Find every line below where the string "exec" shows up, and copy those lines.

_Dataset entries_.
....................

-- ==== Sys2Proof/Certificates/Slice0/Obligations.lean ====
section
/-! DEFINITION. The statements for the provers. Each names the rule it formalises; one that rests on a choice of the model
names the log entry. `hear n s` is the state in which a frame of station `n` has been heard (R163, first two steps), and
`radioGood`, `terminalGood` the state in which a good message has come in (R177). -/

open Sys2Proof Sys2Proof.Machine

/-! ## The machine -/

/-- A step takes the command at the front of the queue, with the queue's rest; with none waiting one millisecond of
the 48-bit timebase passes (R191; that an empty queue is a millisecond is the model's choice, log entry 2). -/
def Obligations.StepTakesTheFrontCommand : Prop :=
  (∀ (c : Instr) (rest : List Instr) (s : State),
    step { s with pending := c :: rest } = exec c { s with pending := rest }) ∧
  (∀ s : State, s.pending = [] → step s = .next { s with timebase := (s.timebase + 1) % 2 ^ 48 })

/-- Every command has an effect in every state: none ends in a fault or a refusal. None touches the queue of commands,
and none but POWER_ON moves the timebase (R191). -/
def Obligations.EveryCommandEndsInANextState : Prop :=
  ∀ (c : Instr) (s : State), ∃ t, exec c s = .next t ∧ t.pending = s.pending ∧
    ((∀ p, c ≠ .powerOn p) → t.timebase = s.timebase)

/-- Rules of the whole part: the voyage number changes only at a voyage start, at power-on and at RESTART COLD (R82,
R99); a row of the tables only at a TABLE-DATA, at power-on and at RESTART COLD (R146); the straps and the neighbour
list only at power-on and at a restart (R187, R188). -/
def Obligations.OnlyTheseCommandsReachVoyageTablesAndStraps : Prop :=
  ∀ (c : Instr) (s t : State), exec c s = .next t →
    (t.rtk.voyage ≠ s.rtk.voyage →
      (∃ n, c = .waypointOrigin n) ∨ (∃ p, c = .powerOn p) ∨ (∃ n x b, c = .restartCold n x b)) ∧
    ({ t.tbl with window := none, refusedOpens := 0, strayData := 0 } ≠
        { s.tbl with window := none, refusedOpens := 0, strayData := 0 } →
      (∃ n bs, c = .tableData n bs) ∨ (∃ p, c = .powerOn p) ∨ (∃ n x b, c = .restartCold n x b)) ∧
    ((t.cfg.straps, t.cfg.neighbours, t.cfg.configFault) ≠ (s.cfg.straps, s.cfg.neighbours, s.cfg.configFault) →
      (∃ p, c = .powerOn p) ∨ (∃ n x b, c = .restartCold n x b) ∨ (∃ n x b, c = .restartWarm n x b) ∨
        (∃ b, c = .restartPin b))

/-! ## Power-on and restarts (chapter 11) -/

/-- Power-on (R190, R191, Table 11.1; R22, R63, R80, R99, R122, R143, R159, R173, R186, R188): what each block is left
with. No channel has a time its silence is measured from (log entry 17). -/
def Obligations.PowerOnSetsEveryBlock : Prop :=
  ∀ (p : Pins) (s : State),
    let terminal := p.board.straps.terminalPresent && p.board.straps.station != 0
    ∃ t, exec (.powerOn p) s = .next t ∧
    t.timebase = 0 ∧ t.radioHold = p.radioHold ∧ t.terminalHold = p.terminalHold ∧
    t.cfg.straps = p.board.straps ∧ t.cfg.malformed = 0 ∧
    (t.cfg.neighbours, t.cfg.configFault) = readMemory p.board.straps.station p.board.memory ∧
    t.sub = ⟨List.replicate 96 .free, [], [], 0⟩ ∧ t.hov = ⟨[], [], 0, 0⟩ ∧ t.bsd = ⟨[], 0, 0, 0, .idle⟩ ∧
    t.rtk = ⟨0, 0, 0, 0, 0, false, 0, none, 0⟩ ∧
    t.slc = ⟨if terminal then .off else .none, false, none, 0, 0, none, none, p.terminalHold && terminal, none, false,
      false, 0⟩ ∧
    t.prc.serving = .starting ∧ t.prc.listenUntil = (if p.board.straps.station = 0 then none else some 2000) ∧
    t.prc.cover = [] ∧ t.prc.healthDeadline = none ∧ t.prc.holdUsed = false ∧ t.prc.refusedHolds = 0 ∧
    t.prc.nextBeacon = none ∧ t.prc.orphanAt = none ∧ t.prc.dwellUntil = none ∧ t.prc.pendingWake = false ∧
    RosterLaw t ∧ (∀ e ∈ t.prc.roster, e.state = .unheard ∧ e.lastHeard = none ∧ e.beacon = none) ∧
    t.tbl = ⟨List.replicate 8 0, List.replicate 32 ⟨0, 0, 0, 0⟩,
      List.replicate 64 ⟨0, 0, 0, ⟨false, false⟩, false, 0⟩, ⟨0, 0⟩, List.replicate 48 ⟨0, 0⟩,
      List.replicate 8 ⟨.terrestrial, 0, 0, 0, 0, 0⟩, List.replicate 4 ⟨0, 0, false⟩, none, 0, 0⟩ ∧
    t.dbi = ⟨[], none, none, none, none, none, [], none, 0, 0, 0, 0, 0, 0, 0, 0⟩ ∧
    t.rch = ⟨false, none, .hunting, 0, 0, 0, [.dormant], false, true⟩ ∧ t.radioFault = false ∧
    t.tch = ⟨false, none, .hunting, 0, 0, 0, [], false, true⟩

....................

_Result for this task_.
    step { s with pending := c :: rest } = exec c { s with pending := rest }) ∧
  ∀ (c : Instr) (s : State), ∃ t, exec c s = .next t ∧ t.pending = s.pending ∧
  ∀ (c : Instr) (s t : State), exec c s = .next t →
    ∃ t, exec (.powerOn p) s = .next t ∧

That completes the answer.